In detailed policy addresses last year, both Gore and Bush used language about the transforming power of faith as they laid out similar visions for cracking the wall between church and state. They pledged to expand the concept of ''charitable choice,'' an obscure provision in the 1996 welfare overhaul law that requires state agencies to let religious groups compete for government contracts without demanding they give up their sectarian character, as long as they don't evangelize.

Bush said in a July 1999 address at a Methodist church in Indianapolis: ''In every instance when my administration sees a responsibility to help people, we will look first to faith-based institutions, to charities, and to community groups that have shown their ability to save and change lives.''

According to the Center for Public Justice, a Christian think tank in Annapolis, Md., Bush's commitment to charitable choice - the governor issued an executive order endorsing it after the welfare law passed - has made Texas one of the only states to steer public funds aggressively to religious groups.

Stephen Lazarus, a policy analyst at the center, said most states have either been unaware of the provision, or, like Massachusetts, made no new efforts to expand partnerships they already had with faith-based groups.

''We have a long history of contracting with faith-based organizations, so it really was a part of welfare reform that didn't have much of an impact on us,'' said Thomas Noonan, general counsel of the Massachusetts Department of Transitional Assistance. Noonan said sectarian groups providing shelter for the homeless will receive $6.2 million, or about one-third of this year's shelter budget.

Gore, in a May 1999 speech to the Salvation Army in Atlanta, called for extending charitable choice beyond welfare to drug treatment, homelessness, and youth-violence prevention.
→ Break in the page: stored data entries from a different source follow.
/-! `writeOp16` -/

@[simp] theorem State.writeOp16_segs (v : Word) (d : Operand16) : (s.writeOp16 v d).segs = s.segs := by cases d <;> rfl
@[simp] theorem State.writeOp16_ip (v : Word) (d : Operand16) : (s.writeOp16 v d).ip = s.ip := by cases d <;> rfl
@[simp] theorem State.writeOp16_flags (v : Word) (d : Operand16) :
    (s.writeOp16 v d).flags = s.flags := by cases d <;> rfl
@[simp] theorem State.writeOp16_nmiPending (v : Word) (d : Operand16) :
    (s.writeOp16 v d).nmiPending = s.nmiPending := by cases d <;> rfl
@[simp] theorem State.writeOp16_intrPending (v : Word) (d : Operand16) :
    (s.writeOp16 v d).intrPending = s.intrPending := by cases d <;> rfl
@[simp] theorem State.writeOp16_intrVector (v : Word) (d : Operand16) :
    (s.writeOp16 v d).intrVector = s.intrVector := by cases d <;> rfl
@[simp] theorem State.writeOp16_intDelay (v : Word) (d : Operand16) :
    (s.writeOp16 v d).intDelay = s.intDelay := by cases d <;> rfl
@[simp] theorem State.writeOp16_halted (v : Word) (d : Operand16) :
    (s.writeOp16 v d).halted = s.halted := by cases d <;> rfl
@[simp] theorem State.writeOp16_trapPending (v : Word) (d : Operand16) :
    (s.writeOp16 v d).trapPending = s.trapPending := by cases d <;> rfl
@[simp] theorem State.writeOp16_status (v : Word) (d : Operand16) :
    (s.writeOp16 v d).status = s.status := by cases d <;> rfl
@[simp] theorem State.writeOp16_pit (v : Word) (d : Operand16) : (s.writeOp16 v d).pit = s.pit := by cases d <;> rfl
@[simp] theorem State.writeOp16_registry (v : Word) (d : Operand16) :
    (s.writeOp16 v d).registry = s.registry := by cases d <;> rfl
@[simp] theorem State.writeOp16_params (v : Word) (d : Operand16) :
    (s.writeOp16 v d).params = s.params := by cases d <;> rfl
@[simp] theorem State.writeOp16_tr (v : Word) (d : Operand16) : (s.writeOp16 v d).tr = s.tr := by cases d <;> rfl
@[simp] theorem State.writeOp16_sched (v : Word) (d : Operand16) :
    (s.writeOp16 v d).sched = s.sched := by cases d <;> rfl
@[simp] theorem State.writeOp16_draws (v : Word) (d : Operand16) :
    (s.writeOp16 v d).draws = s.draws := by cases d <;> rfl
@[simp] theorem State.writeOp16_mcbResult (v : Word) (d : Operand16) :
    (s.writeOp16 v d).mcbResult = s.mcbResult := by cases d <;> rfl

/-! The operations as record updates. -/

theorem State.push16_eq (v : Word) : s.push16 v =
    { s with regs := { s.regs with sp := s.regs.sp - 2 } }.segWrite16 s.segs.ss (s.regs.sp - 2) v := rfl

theorem State.drop16_eq : s.drop16 = { s with regs := { s.regs with sp := s.regs.sp + 2 } } := rfl

theorem State.writeOp8_eq (v : Byte) (d : Operand8) :
    s.writeOp8 v d = { s with regs := (s.writeOp8 v d).regs, mem := (s.writeOp8 v d).mem } := by cases d <;> rfl

theorem State.writeOp16_eq (v : Word) (d : Operand16) :
    s.writeOp16 v d = { s with regs := (s.writeOp16 v d).regs, mem := (s.writeOp16 v d).mem } := by cases d <;> rfl

/-- A written operand does not depend on FLAGS, the draw number or IP. -/
theorem State.writeOp8_flags_comm (v : Byte) (d : Operand8) (fl : Word) :
    { s with flags := fl }.writeOp8 v d = { s.writeOp8 v d with flags := fl } := by cases d <;> rfl

theorem State.writeOp16_flags_comm (v : Word) (d : Operand16) (fl : Word) :
    { s with flags := fl }.writeOp16 v d = { s.writeOp16 v d with flags := fl } := by cases d <;> rfl

end Sys2Proof.Machine
end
''I believe strongly in the separation of church and state, but freedom of religion need not mean freedom from religion,'' Gore said. ''There is a better way.''

Melissa Rogers, general counsel for the Baptist Joint Committee for Public Affairs, noted that Gore has not spoken out on the issue recently, perhaps because charitable choice is not garnering ''untempered enthusiasm'' from all faith groups on the left and the right.

''I feel distinctly uneasy when I hear policy makers talk about all the positive social results that religion produces, like churches are some cog in the bureaucratic wheel, or you can plug them in and use them,'' Rogers said. She added that religious institutions could lose their autonomy if they become too dependent on federal contracts.

But the idea is ''hot,'' Rogers said.